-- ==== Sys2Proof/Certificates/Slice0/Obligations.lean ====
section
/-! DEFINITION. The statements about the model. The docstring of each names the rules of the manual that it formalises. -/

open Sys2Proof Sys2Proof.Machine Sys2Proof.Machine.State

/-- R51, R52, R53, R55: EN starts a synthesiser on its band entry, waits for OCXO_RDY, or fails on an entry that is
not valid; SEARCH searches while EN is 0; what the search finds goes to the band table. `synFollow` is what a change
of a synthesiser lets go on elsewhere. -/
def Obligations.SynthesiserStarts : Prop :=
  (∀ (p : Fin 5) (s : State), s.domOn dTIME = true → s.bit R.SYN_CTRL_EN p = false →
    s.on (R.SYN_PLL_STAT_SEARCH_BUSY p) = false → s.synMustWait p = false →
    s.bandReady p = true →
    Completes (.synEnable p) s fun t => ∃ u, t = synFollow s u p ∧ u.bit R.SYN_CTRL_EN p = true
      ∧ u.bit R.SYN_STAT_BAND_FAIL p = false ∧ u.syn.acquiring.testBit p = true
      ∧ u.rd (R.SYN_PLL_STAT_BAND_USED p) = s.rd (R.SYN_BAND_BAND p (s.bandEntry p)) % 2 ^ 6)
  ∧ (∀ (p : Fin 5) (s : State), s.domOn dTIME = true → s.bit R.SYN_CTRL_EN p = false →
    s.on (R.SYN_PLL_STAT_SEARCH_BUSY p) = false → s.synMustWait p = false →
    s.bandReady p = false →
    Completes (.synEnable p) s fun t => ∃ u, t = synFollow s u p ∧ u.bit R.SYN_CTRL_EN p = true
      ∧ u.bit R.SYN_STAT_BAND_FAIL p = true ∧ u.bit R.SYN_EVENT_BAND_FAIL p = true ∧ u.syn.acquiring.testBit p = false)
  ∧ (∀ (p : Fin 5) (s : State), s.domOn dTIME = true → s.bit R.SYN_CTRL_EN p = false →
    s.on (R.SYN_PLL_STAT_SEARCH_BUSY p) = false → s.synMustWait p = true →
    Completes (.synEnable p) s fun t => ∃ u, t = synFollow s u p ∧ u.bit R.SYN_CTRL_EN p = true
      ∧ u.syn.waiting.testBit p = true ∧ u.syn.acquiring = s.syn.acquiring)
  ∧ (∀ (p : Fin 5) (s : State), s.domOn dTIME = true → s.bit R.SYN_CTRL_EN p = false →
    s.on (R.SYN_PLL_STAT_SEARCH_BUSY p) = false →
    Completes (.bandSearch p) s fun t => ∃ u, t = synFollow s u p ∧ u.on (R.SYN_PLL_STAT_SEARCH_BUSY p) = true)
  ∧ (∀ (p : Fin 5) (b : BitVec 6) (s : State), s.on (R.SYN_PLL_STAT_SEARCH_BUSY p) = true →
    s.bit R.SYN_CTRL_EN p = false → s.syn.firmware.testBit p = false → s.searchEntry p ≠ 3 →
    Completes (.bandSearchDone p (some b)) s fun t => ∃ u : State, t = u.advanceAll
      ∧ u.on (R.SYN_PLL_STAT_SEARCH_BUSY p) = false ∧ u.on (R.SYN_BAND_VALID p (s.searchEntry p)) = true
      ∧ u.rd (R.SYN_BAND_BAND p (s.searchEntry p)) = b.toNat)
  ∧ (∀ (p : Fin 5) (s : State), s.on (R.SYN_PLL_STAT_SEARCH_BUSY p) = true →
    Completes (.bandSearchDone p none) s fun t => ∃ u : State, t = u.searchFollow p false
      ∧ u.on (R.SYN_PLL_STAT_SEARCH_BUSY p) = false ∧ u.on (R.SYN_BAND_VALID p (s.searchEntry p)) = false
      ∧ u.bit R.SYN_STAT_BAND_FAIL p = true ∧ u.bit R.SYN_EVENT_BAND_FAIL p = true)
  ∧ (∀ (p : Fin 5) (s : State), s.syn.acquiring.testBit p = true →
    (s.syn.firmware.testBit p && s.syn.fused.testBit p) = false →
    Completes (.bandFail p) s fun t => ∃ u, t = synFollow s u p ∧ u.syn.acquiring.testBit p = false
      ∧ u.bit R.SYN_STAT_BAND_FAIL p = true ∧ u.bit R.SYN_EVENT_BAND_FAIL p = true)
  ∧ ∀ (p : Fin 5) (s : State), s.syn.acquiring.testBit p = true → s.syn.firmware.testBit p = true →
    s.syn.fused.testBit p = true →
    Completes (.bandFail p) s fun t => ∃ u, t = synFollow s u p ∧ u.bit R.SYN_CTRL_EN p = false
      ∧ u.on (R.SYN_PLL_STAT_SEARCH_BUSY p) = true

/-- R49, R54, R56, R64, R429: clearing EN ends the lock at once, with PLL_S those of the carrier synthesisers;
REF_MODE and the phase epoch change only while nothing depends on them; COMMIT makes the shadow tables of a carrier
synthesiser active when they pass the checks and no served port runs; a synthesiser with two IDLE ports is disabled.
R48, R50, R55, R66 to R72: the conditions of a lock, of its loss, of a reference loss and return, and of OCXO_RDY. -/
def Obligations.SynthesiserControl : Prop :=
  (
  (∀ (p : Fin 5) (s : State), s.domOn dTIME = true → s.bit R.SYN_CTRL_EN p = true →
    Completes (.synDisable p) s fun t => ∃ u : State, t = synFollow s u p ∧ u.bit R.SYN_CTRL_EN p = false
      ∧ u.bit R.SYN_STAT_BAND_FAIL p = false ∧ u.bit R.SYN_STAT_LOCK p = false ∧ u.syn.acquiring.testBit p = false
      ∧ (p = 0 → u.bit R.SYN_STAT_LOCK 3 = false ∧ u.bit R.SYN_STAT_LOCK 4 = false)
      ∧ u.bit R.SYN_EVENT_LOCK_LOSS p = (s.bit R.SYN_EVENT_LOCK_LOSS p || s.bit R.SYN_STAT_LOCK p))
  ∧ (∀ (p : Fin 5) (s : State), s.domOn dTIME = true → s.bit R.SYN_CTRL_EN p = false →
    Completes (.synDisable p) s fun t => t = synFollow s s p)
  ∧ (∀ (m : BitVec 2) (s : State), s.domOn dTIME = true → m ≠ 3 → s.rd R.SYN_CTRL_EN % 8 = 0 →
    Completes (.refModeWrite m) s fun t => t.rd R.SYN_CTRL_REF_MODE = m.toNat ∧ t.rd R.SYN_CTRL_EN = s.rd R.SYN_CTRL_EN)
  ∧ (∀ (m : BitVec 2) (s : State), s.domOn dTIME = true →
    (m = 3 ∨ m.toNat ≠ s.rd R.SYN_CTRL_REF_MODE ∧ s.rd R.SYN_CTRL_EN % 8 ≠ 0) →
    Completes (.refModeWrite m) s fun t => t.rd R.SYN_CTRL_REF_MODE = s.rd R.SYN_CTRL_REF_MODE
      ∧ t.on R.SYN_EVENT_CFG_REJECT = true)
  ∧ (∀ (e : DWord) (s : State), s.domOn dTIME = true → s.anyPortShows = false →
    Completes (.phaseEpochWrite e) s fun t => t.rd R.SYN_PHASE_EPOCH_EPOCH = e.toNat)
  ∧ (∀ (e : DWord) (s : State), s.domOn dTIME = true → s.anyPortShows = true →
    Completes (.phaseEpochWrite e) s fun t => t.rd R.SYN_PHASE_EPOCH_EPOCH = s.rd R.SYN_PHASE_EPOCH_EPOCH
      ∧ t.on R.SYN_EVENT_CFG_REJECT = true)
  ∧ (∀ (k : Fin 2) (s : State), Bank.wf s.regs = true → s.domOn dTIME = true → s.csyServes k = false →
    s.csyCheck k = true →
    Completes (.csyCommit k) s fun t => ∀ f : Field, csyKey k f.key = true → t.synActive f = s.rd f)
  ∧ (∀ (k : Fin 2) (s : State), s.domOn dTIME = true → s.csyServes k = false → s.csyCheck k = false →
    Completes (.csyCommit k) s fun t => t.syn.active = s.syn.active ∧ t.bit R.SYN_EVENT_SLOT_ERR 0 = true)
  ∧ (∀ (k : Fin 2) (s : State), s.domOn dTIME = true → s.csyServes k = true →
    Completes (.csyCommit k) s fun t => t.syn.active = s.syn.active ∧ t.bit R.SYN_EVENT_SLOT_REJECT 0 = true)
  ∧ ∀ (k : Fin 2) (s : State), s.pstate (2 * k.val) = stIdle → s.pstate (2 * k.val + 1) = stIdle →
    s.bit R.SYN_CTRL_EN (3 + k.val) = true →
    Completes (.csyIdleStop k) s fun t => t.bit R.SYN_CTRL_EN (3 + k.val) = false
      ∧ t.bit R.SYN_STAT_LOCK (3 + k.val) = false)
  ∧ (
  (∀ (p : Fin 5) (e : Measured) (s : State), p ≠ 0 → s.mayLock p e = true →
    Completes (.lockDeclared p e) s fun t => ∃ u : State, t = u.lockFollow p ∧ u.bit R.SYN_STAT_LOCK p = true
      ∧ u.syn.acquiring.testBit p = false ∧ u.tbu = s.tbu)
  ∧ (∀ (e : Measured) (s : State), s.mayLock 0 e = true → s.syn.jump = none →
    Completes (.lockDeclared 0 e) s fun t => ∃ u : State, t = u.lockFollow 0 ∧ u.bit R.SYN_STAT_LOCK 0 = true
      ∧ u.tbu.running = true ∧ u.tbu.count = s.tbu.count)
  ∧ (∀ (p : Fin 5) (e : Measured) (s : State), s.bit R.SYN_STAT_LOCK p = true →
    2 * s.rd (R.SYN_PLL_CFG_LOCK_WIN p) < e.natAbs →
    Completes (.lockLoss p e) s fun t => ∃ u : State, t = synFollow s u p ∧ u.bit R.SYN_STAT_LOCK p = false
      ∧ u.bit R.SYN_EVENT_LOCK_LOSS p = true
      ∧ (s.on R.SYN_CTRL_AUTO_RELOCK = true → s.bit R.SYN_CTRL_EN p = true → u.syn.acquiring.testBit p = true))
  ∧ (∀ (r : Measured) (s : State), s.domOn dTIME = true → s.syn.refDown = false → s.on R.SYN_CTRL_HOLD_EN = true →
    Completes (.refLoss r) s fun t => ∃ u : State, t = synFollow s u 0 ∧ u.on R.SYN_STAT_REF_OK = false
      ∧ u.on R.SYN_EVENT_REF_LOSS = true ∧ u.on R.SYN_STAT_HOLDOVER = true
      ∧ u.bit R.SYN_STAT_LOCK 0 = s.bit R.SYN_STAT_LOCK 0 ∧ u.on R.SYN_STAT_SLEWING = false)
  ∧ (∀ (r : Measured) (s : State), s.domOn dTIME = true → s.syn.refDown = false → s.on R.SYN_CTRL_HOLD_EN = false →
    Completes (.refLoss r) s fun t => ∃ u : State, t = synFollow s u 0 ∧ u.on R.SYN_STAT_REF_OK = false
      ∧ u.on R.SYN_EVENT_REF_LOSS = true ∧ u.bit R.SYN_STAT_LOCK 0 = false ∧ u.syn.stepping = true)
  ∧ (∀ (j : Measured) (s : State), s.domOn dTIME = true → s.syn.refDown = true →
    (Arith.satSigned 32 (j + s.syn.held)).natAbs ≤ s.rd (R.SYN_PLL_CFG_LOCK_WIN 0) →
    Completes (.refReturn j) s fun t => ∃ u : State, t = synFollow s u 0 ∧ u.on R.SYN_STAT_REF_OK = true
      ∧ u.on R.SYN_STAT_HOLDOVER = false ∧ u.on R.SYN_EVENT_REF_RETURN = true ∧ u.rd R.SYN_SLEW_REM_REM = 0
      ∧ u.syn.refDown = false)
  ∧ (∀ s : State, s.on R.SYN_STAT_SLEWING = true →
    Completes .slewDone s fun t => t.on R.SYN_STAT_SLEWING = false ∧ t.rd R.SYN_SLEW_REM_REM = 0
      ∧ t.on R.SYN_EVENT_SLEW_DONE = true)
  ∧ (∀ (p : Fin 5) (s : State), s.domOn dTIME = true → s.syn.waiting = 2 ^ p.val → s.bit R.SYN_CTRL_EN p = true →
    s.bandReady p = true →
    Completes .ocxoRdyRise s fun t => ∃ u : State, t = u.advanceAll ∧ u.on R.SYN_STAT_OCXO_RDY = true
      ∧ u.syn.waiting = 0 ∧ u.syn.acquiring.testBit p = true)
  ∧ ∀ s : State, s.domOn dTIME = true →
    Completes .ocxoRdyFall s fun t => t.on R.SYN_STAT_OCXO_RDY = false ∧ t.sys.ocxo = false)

Your task:
From the records above, print only the lines between the one holding "R.SYN_CTRL_HOLD_EN = false →" and the one holding "u.syn.stepping = true)", inclusive, exactly as they stand.

Task solution:
  ∧ (∀ (r : Measured) (s : State), s.domOn dTIME = true → s.syn.refDown = false → s.on R.SYN_CTRL_HOLD_EN = false →
    Completes (.refLoss r) s fun t => ∃ u : State, t = synFollow s u 0 ∧ u.on R.SYN_STAT_REF_OK = false
      ∧ u.on R.SYN_EVENT_REF_LOSS = true ∧ u.bit R.SYN_STAT_LOCK 0 = false ∧ u.syn.stepping = true)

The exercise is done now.